Here's Pippa's story - A mother of two who made a career pivot from advertising to marketing after her career break.
1. Tell us a little about your career background before taking a career break?
I fell in love with the creative world of Advertising when I was at University. I saw the business side of this industry as the perfect mesh between being a creative body (which I was) and managing strategic business (which I loved) –doing things exciting, fabulous and ever so different. I fell head over heels for Saatchi & Saatchi and their “nothing is impossible” ethos – and made a be-line for them when I entered the working world in NZ. I was named runner-up (annoyingly) in the NZ Suit of the Year competition (for under 30’s) just before I left for London. I was a very passionate and ambition suit ready to take on the world! I had 4.5 years at another of the big agencies (Grey London) in London working on global brands, shooting ads in Hollywood, and working with A-class talent, before leaving London to head to Sydney’s sunny shores. I was pregnant when I left London, so on arrival into Sydney was straight into the new world of Motherhood. Like any career I had my share of lessons along the way, of up’s and down’s and of fantastic stimulating times and others just treading water. I looked forward to the break motherhood would bring me for a while.

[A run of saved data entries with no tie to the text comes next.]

/-- Bits of a dense row of a format (R43, R85). -/
def rowBits (t ncols : Nat) : Nat := if isBx t then ncols / 16 * bxBits t else ncols * tagWidth t

/-- The multiple that NCOLS must be for a BX format (R394). -/
def bxCols (t : Nat) : Nat := if isBx t then 16 * bxGroupBlocks t else 1

def CveF.srcDense (f : CveF) : Bool := f.kind == 0 || f.kind == 1 || f.kind == 3
def CveF.dstDense (f : CveF) : Bool := f.kind == 0 || f.kind == 2
def CveF.toArbor (f : CveF) : Bool := f.kind == 3 || f.kind == 4
def CveF.toCsr (f : CveF) : Bool := f.kind == 1

/-- CVE (R393, R394, R500). A condition that joins KIND, FIN and FOUT is a breach of KIND's byte. -/
def cveBreach (b : List Word) : Option Nat :=
  let f := cveF b
  let rest := f.kind ≠ 0
  let sb := rowBits f.fin f.ncols
  let db := rowBits f.fout f.ncols
  firstBreach
    [(0x00, fld (blk b 0) 0 48 != 0),
     (0x06, decide (6 ≤ f.rmode) || decide (f.fout = 0 ∨ 14 ≤ f.fout)),
     (0x07, decide (f.fin = 0 ∨ 14 ≤ f.fin ∨ 5 ≤ f.kind) || (rest && (f.fin != f.fout || (f.fout != 1 && f.fout != 4)))),
     (0x08, f.src % 8 != 0), (0x10, f.dst % 8 != 0),
     (0x1C, (f.srcDense && (f.ncols % bxCols f.fin != 0 || sb % 64 != 0)) ||
       (f.dstDense && (f.ncols % bxCols f.fout != 0 || db % 64 != 0))),
     (0x20, f.srcDense && (f.spitch % 8 != 0 || decide (f.spitch < sb / 8))),
     (0x24, f.dstDense && (f.dpitch % 8 != 0 || decide (f.dpitch < db / 8))),
     (0x30, !f.toArbor && !f.toCsr && f.nnode != 0),
     (0x33, !f.toArbor && !f.toCsr && fld (blk b 6) 24 12 != 0),
     (0x33, f.toArbor && (f.w0 == 0 || f.w1 == 0 || decide (32 < f.w0 + f.w1) || decide (2 ^ f.w0 < f.ncols) ||
       decide (2 ^ f.w1 < f.nrows))),
     (0x38, blk b 7 != 0)]

/-- A group-table entry at reset: no member index, and one child (R415). -/
def GroupEnt.atReset (g : Nat) : GroupEnt := ⟨g, BitVec.ofNat 64 (0x1FFF * 2 ^ 30), 0, [⟨0, 0, 0, 0⟩]⟩

/-- The group-table entry of a group at this package: its reset value until it is written. -/
def State.groupAt (s : State) (g : Nat) : GroupEnt := (s.groups.find? fun x => x.group == g).getD (GroupEnt.atReset g)

/-- The entry, if valid (R415). -/
def State.groupEnt (s : State) (g : Nat) : Option GroupEnt := some (s.groupAt g) |>.filter fun x => bitAt x.w0 63

/-- Word 0 of a reduction block (R422). -/
def rbGroup (b : List Word) : Nat := fld (blk b 0) 52 12
def rbSeq (b : List Word) : Nat := fld (blk b 0) 36 16
def rbOp (b : List Word) : Nat := fld (blk b 0) 34 2
def rbFmt (b : List Word) : Nat := fld (blk b 0) 30 4
def rbLen (b : List Word) : Nat := fld (blk b 0) 22 8 + 1

def GroupEnt.self (g : GroupEnt) : Nat := fld g.w0 30 13
def GroupEnt.m (g : GroupEnt) : Nat := fld g.w0 43 13

def GroupEnt.win (g : GroupEnt) : Nat := fld g.w1 22 3 + 1

/-- Whether an instance lies WINM1 + 1 or more beyond one of its group that a receive place of this package holds and that
has not finalised (R418; log 102). SEQ counts modulo 2^16. -/
def State.beyondWindow (s : State) (b : List Word) : Bool :=
  match s.groupEnt (rbGroup b) with
  | none => false
  | some g =>
    s.places.any fun p =>
      let d := (rbSeq b + 2 ^ 16 - p.seq) % 2 ^ 16
      (p.st == 1 || p.st == 3) && p.group == rbGroup b && decide (g.win ≤ d ∧ d < 2 ^ 15)

/-- The first field of a reduction block in breach (R422, R500). -/
def redBreach (s : State) (op : MOp) (b : List Word) : Option Nat :=
  let f := rbFmt b
  let badGroup := match s.groupEnt (rbGroup b) with
    | none => true
    | some g => (op == .dred || op == .drcloseW) && g.self == 0x1FFF
  let recv := op == .drrecvR || op == .drrecvW
  firstBreach
    [(0x00, fld (blk b 0) 0 22 != 0), (0x03, f != 4 && f != 5 && f != 7 && f != 11),
      (0x04, decide (2 ≤ rbOp b) || ((recv || op == .dred) && s.beyondWindow b)),
     (0x06, badGroup), (0x08, (recv || op == .dred) && fld (blk b 1) 0 57 % 8 != 0),
     (0x10, if recv then fld (blk b 2) 0 57 % 8 != 0 else fld (blk b 2) 0 57 != 0), (0x18, blk b 3 != 0)]

def cmdBreach (s : State) (op : MOp) (b : List Word) : Option Nat :=
  match op with
  | .cpy => cpyBreach b
  | .cve => cveBreach b
  | .densQ => densBreach b
  | .densS => densBreach b
  | _ => redBreach s op b

/-! ### Ranges (R386, R388, R389) -/

/-- What a range of a command is used for. -/
inductive RUse where
  | src | dst | dense | denseW | arborR | arborW
deriving DecidableEq, Repr

/-- Checks of one address of a range. A destination may lie in a fill run. -/
def State.checkUse (s : State) (l : LoadRef) (a : Word) (u : RUse) : Checked :=
  let need (classes : List Nat) (r w : Bool) : Need := ⟨false, 1, none, false, classes, r, w, 0⟩
  match u with
  | .src => s.check l a (need [0, 3] true false)
  | .dense => s.check l a (need [0] true false)
  | .denseW => s.check l a (need [0] false true)
  | .arborR => s.check l a { need [2] true false with align := 256 }
  | .arborW => s.check l a (need [2] false true)
  | .dst =>
    let c := s.check l a (need [0, 3] false false)
    if c.cause ≠ 0 then c
    else if c.run.isFill ∨ (c.run.cls = 0 ∧ c.run.w) then c
    else if c.run.cls = 3 then { c with cause := Cause.cls }
    else { c with cause := Cause.perm }

/-- Check a range granule by granule: the first failure with its address, or the pieces of memory it covers. -/
def State.rangeOf (s : State) (l : LoadRef) (a : Word) (u : RUse) (len : Nat) : Nat → Nat → List Range →
    Except (Nat × Nat) (List Range)
  | 0, _, acc => .ok acc.reverse
  | fuel + 1, off, acc =>
    if len ≤ off then .ok acc.reverse
    else
      let va := opVa a + off
      if 2 ^ 57 ≤ va then .error (Cause.extent, va % 2 ^ 57)
      else
        let c := s.checkUse l (addVa a off) u
        if c.cause ≠ 0 then .error (c.cause, va)
        else
          let n := min (len - off) (0x10000 - va % 0x10000)
          s.rangeOf l a u len fuel (off + n) (⟨c.pa, n⟩ :: acc)

def State.ranges (s : State) (l : LoadRef) (a : Word) (u : RUse) (len : Nat) : Except (Nat × Nat) (List Range) :=
  s.rangeOf l a u len (len / 0x10000 + 2) 0 []

/-- The operand of a virtual address under the slot of a block. -/
def sameSlot (blkVa : Word) (va : Nat) : Word := BitVec.ofNat 64 (opSlot blkVa * 2 ^ 61 + va)

/-- Bytes of a dense array. -/
def denseLen (nrows pitch bits : Nat) : Nat := if nrows = 0 then 0 else (nrows - 1) * pitch + bits / 8

/-- Bytes of a CSR structure (R395). -/
def csrLen (nrows nnzmax : Nat) : Nat := 16 + 8 * ceilDiv (nrows + 1) 2 + 16 * ceilDiv nnzmax 2

/-- A word that an address under a block's slot reads as. -/
def State.wordVa (s : State) (l : LoadRef) (a : Word) : Word :=
  let c := s.checkUse l a .src
  if c.cause = 0 then s.word (wordOf c.pa) else 0

/-- The ranges of a command: its sources, then its destinations. -/
def cmdRanges (s : State) (l : LoadRef) (op : MOp) (blkVa : Word) (b : List Word) :
    Except (Nat × Nat) (List Range × List Range) := do
  let at_ := sameSlot blkVa
  match op with
  | .cpy =>
    let n := fld (blk b 2) 0 32
    let ss ← s.ranges l (at_ (fld (blk b 1) 0 57)) .src n
    let ds ← s.ranges l (at_ (fld (blk b 0) 0 57)) .dst n
    return (ss, ds)
  | .cve =>
    let f := cveF b
    let sl := if f.srcDense then denseLen f.nrows f.spitch (rowBits f.fin f.ncols)
      else csrLen f.nrows (fld (s.wordVa l (at_ ((f.src + 8) % 2 ^ 57))) 0 32)
    let ss ← s.ranges l (at_ f.src) .src sl
    let ds ←
      if f.toArbor then s.ranges l (at_ f.dst) .arborW (256 * f.nnode)
      else if f.dstDense then s.ranges l (at_ f.dst) .dst (denseLen f.nrows f.dpitch (rowBits f.fout f.ncols))
      else s.ranges l (at_ f.dst) .dst (csrLen f.nrows f.nnzmax)
    return (ss, ds)
  | .densQ =>
    let _ ← s.ranges l (at_ (fld (blk b 0) 0 57)) .arborR 8
    let n := 4 * (fld (blk b 2) 32 32 - fld (blk b 2) 0 32 + 1)
    let ds ← s.ranges l (at_ (fld (blk b 1) 0 57)) .denseW (8 * ceilDiv n 8)
    return ([], ds)
  | .densS =>
    let _ ← s.ranges l (at_ (fld (blk b 0) 0 57)) .arborR 8
    let n := 4 * (fld (blk b 2) 32 32 - fld (blk b 2) 0 32 + 1)
    let ds ← s.ranges l (at_ (fld (blk b 1) 0 57)) .denseW (8 * ceilDiv n 8)
    return ([], ds)
  | .dred =>
    let _ ← s.ranges l (at_ (fld (blk b 1) 0 57)) .dense (8 * rbLen b)
    return ([], [])
  | .drrecvR => recv at_
  | .drrecvW => recv at_
  | _ => return ([], [])
where
  /-- the value and the bitmap of a receive -/
  recv (at_ : Nat → Word) : Except (Nat × Nat) (List Range × List Range) := do
    let m := match s.groupEnt (rbGroup b) with
      | some g => g.m
      | none => 0
    let vs ← s.ranges l (at_ (fld (blk b 1) 0 57)) .denseW (8 * rbLen b)
    let ms ← s.ranges l (at_ (fld (blk b 2) 0 57)) .denseW (8 * ceilDiv m 64)
    return (vs, ms)

/-! ### COMMAND_BLOCK_CHECK (R386) -/

/-- The queue a command enters and how many it holds (R384, R421). -/
def Die.queueOf (d : Die) (op : MOp) : List Nat :=
  if op = .cve then d.fceQ else if isReduction op then d.redQ else d.copyQ
def queueSize (op : MOp) : Nat := if op = .cve ∨ isReduction op then 16 else 64

def Die.enqueueCmd (d : Die) (op : MOp) (id : Nat) : Die :=
  if op = .cve then { d with fceQ := d.fceQ ++ [id] }
  else if isReduction op then { d with redQ := d.redQ ++ [id] }
  else { d with copyQ := d.copyQ ++ [id] }

def Die.dequeueCmd (d : Die) (id : Nat) : Die :=
  { d with copyQ := d.copyQ.filter (fun x => x != id), fceQ := d.fceQ.filter (fun x => x != id),
           redQ := d.redQ.filter (fun x => x != id) }

/-- A status token of a command, or a FAULT token. -/
def State.cmdStatus (s : State) (r : ElemRef) (gid cell code info due : Nat) : State :=
  (s.setOutc r gid (code == 0)).reply r gid cell (.tok (statusTok code info)) due

/-- What the check of a block comes to: a FAULT cause with its address, a status, or a command to queue. -/
inductive BlkRes where
  | fault (cause va : Nat)
  | status (code info : Nat)
  | queue (blkPa : Nat) (b : List Word) (srcs dsts : List Range)

/-- The words of a block as they were read. -/
def Issue.block (i : Issue) : List Word :=
  (List.range (blockWords i.op)).map fun k =>
    match i.got.find? fun w => w.1 == k with
    | some w => w.2.2
    | none => 0

/-- Words of a block that are still to be read. -/
def Issue.blockTodo (i : Issue) : List Nat :=
  (List.range (blockWords i.op)).filter fun k => !i.got.any fun w => w.1 == k

/-- The outcome of the checks of R386, in their order, once the block is read or does not pass its own check. -/
def State.checkBlock (s : State) (e : Elem) (i : Issue) : BlkRes :=
  let l := e.ref.load
  let c := s.check l i.a (needBlock i.op)
  if c.cause ≠ 0 then .fault c.cause (opVa i.a)
  else
    match i.got.find? fun w => w.2.1 != 0 with
    | some w => .fault w.2.1 (opVa i.a)
    | none =>
      let b := i.block
      match cmdBreach s i.op b with
      | some o => .status 4 o
      | none =>
        match cmdRanges s l i.op i.a b with
        | .error (k, va) => .fault k va
        | .ok (ss, ds) =>
          let h := fld i.b 0 32
          let d := match s.die? e.ref.die with
            | some d => (d.queueOf i.op).length
            | none => 0
          if handleIdx h ≠ 0 ∧ (s.recAddr h).isNone then .status 3 h
          else if queueSize i.op ≤ d then .status 1 d
          else .queue c.pa b ss ds

/-- The issuing task of a block's slot. -/
def State.taskOf (s : State) (l : LoadRef) (a : Word) : Nat :=
  match s.slotTask l (opSlot a) with
  | some x => x.handle
  | none => 0

/-- Where the arbor of a densifying copy lies, and what its run holds from there. -/
def State.arbOf (s : State) (l : LoadRef) (op : MOp) (blkVa : Word) (b : List Word) : Nat × Nat :=
  if op = .densQ ∨ op = .densS then
    let c := s.checkUse l (sameSlot blkVa (fld (blk b 0) 0 57)) .arborR
    (c.pa, c.run.rest c.pa)
  else (0, 0)

def Cmd.isDens (c : Cmd) : Bool := c.op == .densQ || c.op == .densS

/-- Bytes that a command delivers in chunks. -/
def cmdLen (op : MOp) (b : List Word) : Nat :=
  match op with
  | .cpy => fld (blk b 2) 0 32
  | .densQ => 4 * (fld (blk b 2) 32 32 - fld (blk b 2) 0 32 + 1)
  | .densS => 4 * (fld (blk b 2) 32 32 - fld (blk b 2) 0 32 + 1)
  | _ => 0

/-- Whether the read of a word of a block waits: a write in flight stands over it that the element obtains, after which it
is read (log 4), or an accepted command holds it, as it does every access of the MPE (R284). -/
def State.blockHeld (s : State) (e : Elem) (a : Nat) : Bool := s.sbHeld a 8 false || !(s.reached e.obs a).isEmpty

/-- Read some of the words of a block, each an access of its own (R286). -/
def State.readBlock (s : State) (e : Elem) (i : Issue) : State :=
  let c := s.check e.ref.load i.a (needBlock i.op)
  let words := (s.actNow i.blockTodo.length).filterMap fun j =>
    let k := i.blockTodo.getD j 0
    let a := c.pa + 8 * k
    if s.blockHeld e a then none else some (k, if s.isBad a then Cause.uncorrectable else 0, s.word a)
  (s.modMpe e.ref fun m => { m with issueQ := m.issueQ.map fun x =>
    if x.gid = i.gid then { x with got := x.got ++ words } else x }).tick

/-- Whether the words of a block are read and the command can be checked: also when the block fails its own check. -/
def State.blockRead (s : State) (e : Elem) (i : Issue) : Bool :=
  i.blockTodo.isEmpty || (s.check e.ref.load i.a (needBlock i.op)).cause != 0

2. What was the hardest thing you found about returning to work after a career break?
The hardest thing for me was leaving my child – I didn’t want to one bit. I loved focusing on being a Mummy and it broke my heart to hand this role over to someone else. I cried in the loos for the first week every time the nanny sent me a photo. It was so hard. The second hardest thing was the realisation of how much time had actually passed since I had worked – how much things had changed, even in that short space. Gulp!

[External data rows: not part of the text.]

/-- Sources of boxes that nothing drives but an element output, or nothing at all. -/
def State.roots (s : State) (l : LoadRef) : List (Nat × Nat × Nat) :=
  let bs := s.boxes.filter fun b => b.load == l
  bs.flatMap fun b =>
    let srcs := ((b.words.filter (· != 0)).map swSource).eraseDups
    (srcs.filter fun q =>
      (decide (4 ≤ q ∧ q ≤ 7)) ||
      !(bs.any fun b' => b'.words.any fun w => w != 0 &&
        (match leadOf b'.lt b'.site (swDest w) with
         | .box site' src' => b'.lt == b.lt && site' == b.site && src' == q
         | .cross lt' site' src' => lt' == b.lt && site' == b.site && src' == q
         | _ => false))).map fun q => (b.lt, b.site, q)

/-- The oldest token of an output leaves for its box (R108). -/
def State.fromOutput (s : State) (l : LoadRef) (n lt site k : Nat) : State :=
  match s.elemAt l lt site with
  | none => s
  | some e =>
    match e.out k with
    | [] => s
    | t :: _ =>
      if t.born < s.clock ∧ s.canGo l n lt site (4 + k) t.tok then
        (s.goOn l n lt site (4 + k) t.tok).modElem e.ref fun e => { e with outs := e.outs.modify k (List.drop 1) }
      else if t.born < s.clock ∧ ¬ t.tok.isData then s.knockOn l t.tok n lt site (4 + k)
      else s

/-- STAGE_ADVANCE: one clock of every route of a fabric load (R179). -/
def execStageAdvance (s : State) : Out :=
  match s.actor with
  | .load l =>
    let n := 16 * s.boxes.length + 1
    .next ((s.roots l).foldl (fun s p =>
      let s1 := s.pump l n p.1 p.2.1 p.2.2
      if 4 ≤ p.2.2 ∧ p.2.2 ≤ 7 then s1.fromOutput l n p.1 p.2.1 (p.2.2 - 4) else s1) s)
  | _ => .fault .noActor

end Sys2Proof.Machine
end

3. What job-search strategy or approach was most effective in landing yourself a role?
Having not worked in Sydney before I didn’t have an old job, or any old connections to go to, so it was a hard start. I had a meeting with one recruiter (who I’d been recommended) and she absolutely terrified me! She was everything I wished I was, and had confidence and belief in herself to boot! I hadn’t realised how mentally unprepared I was for this meeting. She really shook me up – BUT she gave me some great advice, and useful pointers which I heeded, and I used to position myself (in a far better way) for my next move which was to go into old contacts from London days, to get introductions and “meet & greets” in Sydney. This was the way in which I did finally get my job.
4. What were your biggest motivators to return to work and what continues to motivate you to balance work and family?

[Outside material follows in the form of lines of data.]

-- ==== Sys2Proof/Machine/ElemAccess.lean ====
section
/-! DEFINITION. The sequencer's words that reach element state: ERD, EWR, OCCR and SAVEC (R378 to R380). Where a rule
names an item and gives it no layout, the layout is the model's (log 37). -/

namespace Sys2Proof.Machine

open Sys2Proof

/-! ### Elements -/

/-- An element with every state word zero, as a power-gated site holds it. -/
def Elem.blank (r : ElemRef) (ptile psite : Nat) : Elem :=
  { ref := r, ptile := ptile, psite := psite, slots := List.replicate 16 0,
    ecw := BitVec.ofNat 64 ((kindAt r.site).code * 2 ^ 62), p := List.replicate 8 false,
    d := List.replicate 8 DReg.zero, c := List.replicate 4 ⟨0, 0⟩, ins := List.replicate 4 [], broken := List.replicate 4 none,
    outs := List.replicate 4 [], rot := List.replicate 4 0, bal := List.replicate 16 ⟨8, 0, 0, 0⟩,
    balFired := List.replicate 4 0, step := 0, rank := 0, counters := List.replicate 16 ⟨0, 0, 0⟩, clk := 0,
    ticking := false, trap := none, stopped := true, lastTrans := none, upset := false, shadow := [], ce := CeState.init,
      spe := SpeState.init,
    mxe := MxeState.init, mpe := MpeState.init }

/-- Whether an element is halted by a trap or by pre-emption (R378). -/
def Elem.halted (e : Elem) : Bool := e.trap.isSome || e.stopped

/-- The last word an EWR wrote to a place since it last held a token. -/
def Elem.shadowAt (e : Elem) (fn idx : Nat) : Option Word :=
  (e.shadow.find? fun x => decide (x.1 = fn ∧ x.2.1 = idx)).map (·.2.2)
def Elem.setShadow (e : Elem) (fn idx : Nat) (v : Word) : Elem :=
  { e with shadow := (fn, idx, v) :: e.shadow.filter fun x => decide (¬(x.1 = fn ∧ x.2.1 = idx)) }

/-- Forget what was written to places that hold a token now: once such a place empties it reads as zero (R378). -/
def Elem.trimmed (e : Elem) : Elem :=
  if e.shadow.isEmpty then e
  else
    { e with shadow := e.shadow.filter fun x =>
        !((x.1 == 0x30 && decide (x.2.1 % 8 / 2 < (e.inq (x.2.1 / 8)).length)) ||
          (x.1 == 0x31 && decide (x.2.1 % 4 / 2 < (e.out (x.2.1 / 4)).length))) }

/-! ### Tokens of queues (R378) -/

/-- Part h of place j of a queue. -/
def tokPart (ts : List Tok) (j h : Nat) : Word :=
  match ts[j]? with
  | some t => if h = 0 then t.pay else BitVec.ofNat 64 t.linkBits
  | none => 0

/-- A queue whose count has become j + 1, with link-word bits at place j; pay gives the payload last written to a place
that held no token. -/
def setLink (ts : List Tok) (pay : Nat → Word) (j : Nat) (v : Word) : List Tok :=
  let fill := (List.range (j + 1 - ts.length)).map fun i => { Tok.zero with pay := pay (ts.length + i) }
  ((ts ++ fill).take (j + 1)).modify j fun t => Tok.ofLink (v.toNat % 2 ^ 16) t.pay

/-- A payload written to place j. -/
def setPay (ts : List Tok) (j : Nat) (v : Word) : List Tok := ts.modify j fun t => { t with pay := v }

/-! ### Items of every kind (R378) -/

/-- Read an item that every kind has; none when there is no such item. -/
def Elem.itemAll (e : Elem) (fn i : Nat) : Option Word :=
  if fn < 0x10 then (if i = 0 then some (e.slotWord fn) else none)
  else if fn = 0x30 then
    if i < 32 then
      let v := tokPart (e.inq (i / 8)) (i % 8 / 2) (i % 2)
      some (if i % 8 / 2 < (e.inq (i / 8)).length then v else (e.shadowAt fn i).getD 0)
    else none
  else if fn = 0x31 then
    if i < 16 then
      let ts := (e.out (i / 4)).map (·.tok)
      some (if i % 4 / 2 < ts.length then tokPart ts (i % 4 / 2) (i % 2) else (e.shadowAt fn i).getD 0)
    else none
  else if fn = 0x23 then
    if i < 16 then
      let b := e.bal.getD i ⟨0, 0, 0, 0⟩
      some (BitVec.ofNat 64 (b.w % 32 + b.l % 256 * 2 ^ 8 + wrapN 16 b.c * 2 ^ 16 + b.o % 2 ^ 32 * 2 ^ 32))
    else none
  else if i ≠ 0 then none
  else if fn = 0x10 then some e.ecw
  else if 0x11 ≤ fn ∧ fn ≤ 0x14 then some (e.c.getD (fn - 0x11) ⟨0, 0⟩).val
  else if 0x18 ≤ fn ∧ fn ≤ 0x1F then some (e.dreg (fn - 0x18)).val
  else if fn = 0x20 then
    some (BitVec.ofNat 64 (packLanes 4 (e.d.map fun d => d.tag.toNat) +
      packLanes 1 (e.d.map fun d => boolN d.pres) * 2 ^ 32))
  else if fn = 0x21 then
    some (BitVec.ofNat 64 (packLanes 1 (e.p.map boolN) +
      (if e.kind = .ce then packLanes 1 (e.ce.sord.map boolN) else 0) * 2 ^ 8 + e.step % 2 ^ 32 * 2 ^ 32))
  else if fn = 0x22 then some (BitVec.ofNat 64 (packLanes 4 (e.rot.drop 1)))
  else none

/-- The fields of an ECW; [54] and [23:0] are reserved and read as zero (R6, R47). -/
def ecwMask : Word := 0xFFBFFFFFFF000000

/-- Write an item that every kind has. -/
def Elem.setItemAll (e : Elem) (fn i : Nat) (v : Word) : Option Elem :=
  if fn < 0x10 then (if i = 0 then some { e with slots := putAt 0 e.slots fn v } else none)
  else if fn = 0x30 then
    if i < 32 then
      let k := i / 8
      let j := i % 8 / 2
      if i % 2 = 1 then
        some { e with ins := e.ins.modify k fun ts => setLink ts (fun p => (e.shadowAt fn (8 * k + 2 * p)).getD 0) j v }
      else if j < (e.inq k).length then some { e with ins := e.ins.modify k fun ts => setPay ts j v }
      else some (e.setShadow fn i v)
    else none
  else if fn = 0x31 then
    if i < 16 then
      let k := i / 4
      let j := i % 4 / 2
      let ts := (e.out k).map (·.tok)
      let put (ts : List Tok) : Elem := { e with outs := e.outs.set k (ts.map fun t => ⟨t, 0⟩) }
      if i % 2 = 1 then some (put (setLink ts (fun p => (e.shadowAt fn (4 * k + 2 * p)).getD 0) j v))
      else if j < ts.length then some (put (setPay ts j v))
      else some (e.setShadow fn i v)
    else none
  else if fn = 0x23 then
    if i < 16 then
      some { e with bal := putAt ⟨0, 0, 0, 0⟩ e.bal i ⟨fld v 0 5, sgn 16 (fld v 16 16), fld v 32 32, fld v 8 8⟩ }
    else none
  else if i ≠ 0 then none
  else if fn = 0x10 then some { e with ecw := v &&& ecwMask }
  else if 0x11 ≤ fn ∧ fn ≤ 0x14 then some { e with c := putAt ⟨0, 0⟩ e.c (fn - 0x11) ⟨v, residue v⟩ }
  else if 0x18 ≤ fn ∧ fn ≤ 0x1F then
    some { e with d := putAt DReg.zero e.d (fn - 0x18) { e.dreg (fn - 0x18) with val := v, res := residue v } }
  else if fn = 0x20 then
    some { e with d := e.d.mapIdx fun k d => { d with tag := BitVec.ofNat 4 (fld v (4 * k) 4), pres := bitAt v (32 + k) } }
  else if fn = 0x21 then
    some { e with
      p := (List.range 8).map fun k => bitAt v k
      step := fld v 32 32
      ce := if e.kind = .ce then { e.ce with sord := (List.range 4).map fun k => bitAt v (8 + k) } else e.ce }
  else if fn = 0x22 then some { e with rot := 0 :: (List.range 3).map fun k => fld v (4 * k) 4 }
  else none

/-! ### Items of one kind -/

def CeState.item (c : CeState) (fn i : Nat) : Option Word :=
  if fn = 0x120 then
    if i < 12 then
      let f := c.fib.getD (i / 3) Fib.zero
      some (match i % 3 with
        | 0 => BitVec.ofNat 64 (f.pos + f.fib0 * 2 ^ 32)
        | 1 => BitVec.ofNat 64 (f.fib1 + f.fib2 * 2 ^ 32)
        | _ => BitVec.ofNat 64 (f.fib3 + f.bit * 2 ^ 32))
    else none
  else if fn = 0x121 then
    if i < 16 then some (c.topk.getD i 0)
    else if i = 16 then
      some (BitVec.ofNat 64 (c.topk.length * 8 + match c.topType with | some t => 4 + t % 4 | none => 0))
    else none
  else if fn = 0x122 then
    if i < 4 then some (BitVec.ofNat 64 (c.pack.bits / 2 ^ (64 * i)))
    else if i = 4 then
      some (wordOfFields [(0, c.pack.held), (16, c.pack.fmt), (24, c.pack.enc), (32, c.pack.sent)])
    else none
  else if fn = 0x123 then
    if i < 4 then
      let k := c.chk.getD i ⟨none, false⟩
      some (wordOfFields [(0, k.last.getD 0), (32, boolN k.last.isSome), (33, boolN k.discard)])
    else none
  else none

def CeState.setItem (c : CeState) (fn i : Nat) (v : Word) : Option CeState :=
  if fn = 0x120 then
    if i < 12 then
      let lo := fld v 0 32
      let hi := fld v 32 32
      some { c with fib := c.fib.modify (i / 3) fun f =>
        match i % 3 with
        | 0 => { f with pos := lo, fib0 := hi }
        | 1 => { f with fib1 := lo, fib2 := hi }
        | _ => { f with fib3 := lo, bit := hi % 2 ^ 7 } }
    else none
  else if fn = 0x121 then
    if i < 16 then
      some { c with topk := ((c.topk ++ List.replicate (i + 1 - c.topk.length) 0).set i v) }
    else if i = 16 then
      some { c with topk := c.topk.take (fld v 3 5), topType := if bitAt v 2 then some (fld v 0 2) else none }
    else none
  else if fn = 0x122 then
    if i < 4 then some { c with pack := { c.pack with bits := setFldN c.pack.bits (64 * i) 64 v.toNat } }
    else if i = 4 then
      some { c with pack := { c.pack with held := fld v 0 16, fmt := fld v 16 8, enc := fld v 24 8, sent := fld v 32 8 } }
    else none
  else if fn = 0x123 then
    if i < 4 then some { c with chk := c.chk.set i ⟨if bitAt v 32 then some (fld v 0 32) else none, bitAt v 33⟩ } else none
  else none

/-- Handle n in two halves (R203). -/
def Handle.half (h : Handle) (k : Nat) : Word :=
  if k = 0 then wordOfFields [(0, h.base), (13, h.size), (27, h.stride)]
  else wordOfFields [(0, h.rd), (13, h.wr), (26, h.fill)]

def Handle.setHalf (h : Handle) (k : Nat) (v : Word) : Handle :=
  if k = 0 then { h with base := fld v 0 13, size := fld v 13 14, stride := fld v 27 13 }
  else { h with rd := fld v 0 13, wr := fld v 13 13, fill := fld v 26 14 }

It was not until I found myself back in the workforce in late 2017 that I really realised how motivated, stimulated and more complete I felt with career work back in my life. Now, what I get from work is me-time, adults, stimulation, being part of something and my old “hunger” for wanting to do great things. For me I know that 3 days is what works for my balance in life, and I feel strongly about sticking to that – and that was an important thing to test and learn too. A wise friend told me in the early days of working as a mother, this stage of your career is about maintaining, the money benefits and the glory will return when the children are older, so for now it’s in maintenance mode and getting as much from your career and Motherhood at the same time. And this for me is very true.
5. What are your top 3 challenges of balancing work and family and how do you manage them?
Time. Time. Time. It’s not having enough time to do the job I would like to do; as a worker, a mother, a wife, a homemaker and for me. I do them all part time now. But I am OK with that, and I am a happier worker, mother, wife, homemaker and me because of the sum of each part.
6. If you could offer just one bit of advice to a mother considering a return to work after a career break, what would it be?
Find the right job for you. Think about what that is – versus being flattered by an offer and someone wanting you. The wrong job, makes it ALL wrong and it all inevitably falls to pieces in the end. This is true at any stage in your career, but never more important than at the time you return to work after having children. Really think about what you need from work.
7. Anything else you’d like to add?
I didn’t know if I wanted to work while being a mother, I really thought I didn’t. I couldn't ever quite understand how other friends enjoyed it so much. But I’ve found the right job for me (right now) and I love it, there’s a bit of old me back again, and I like her!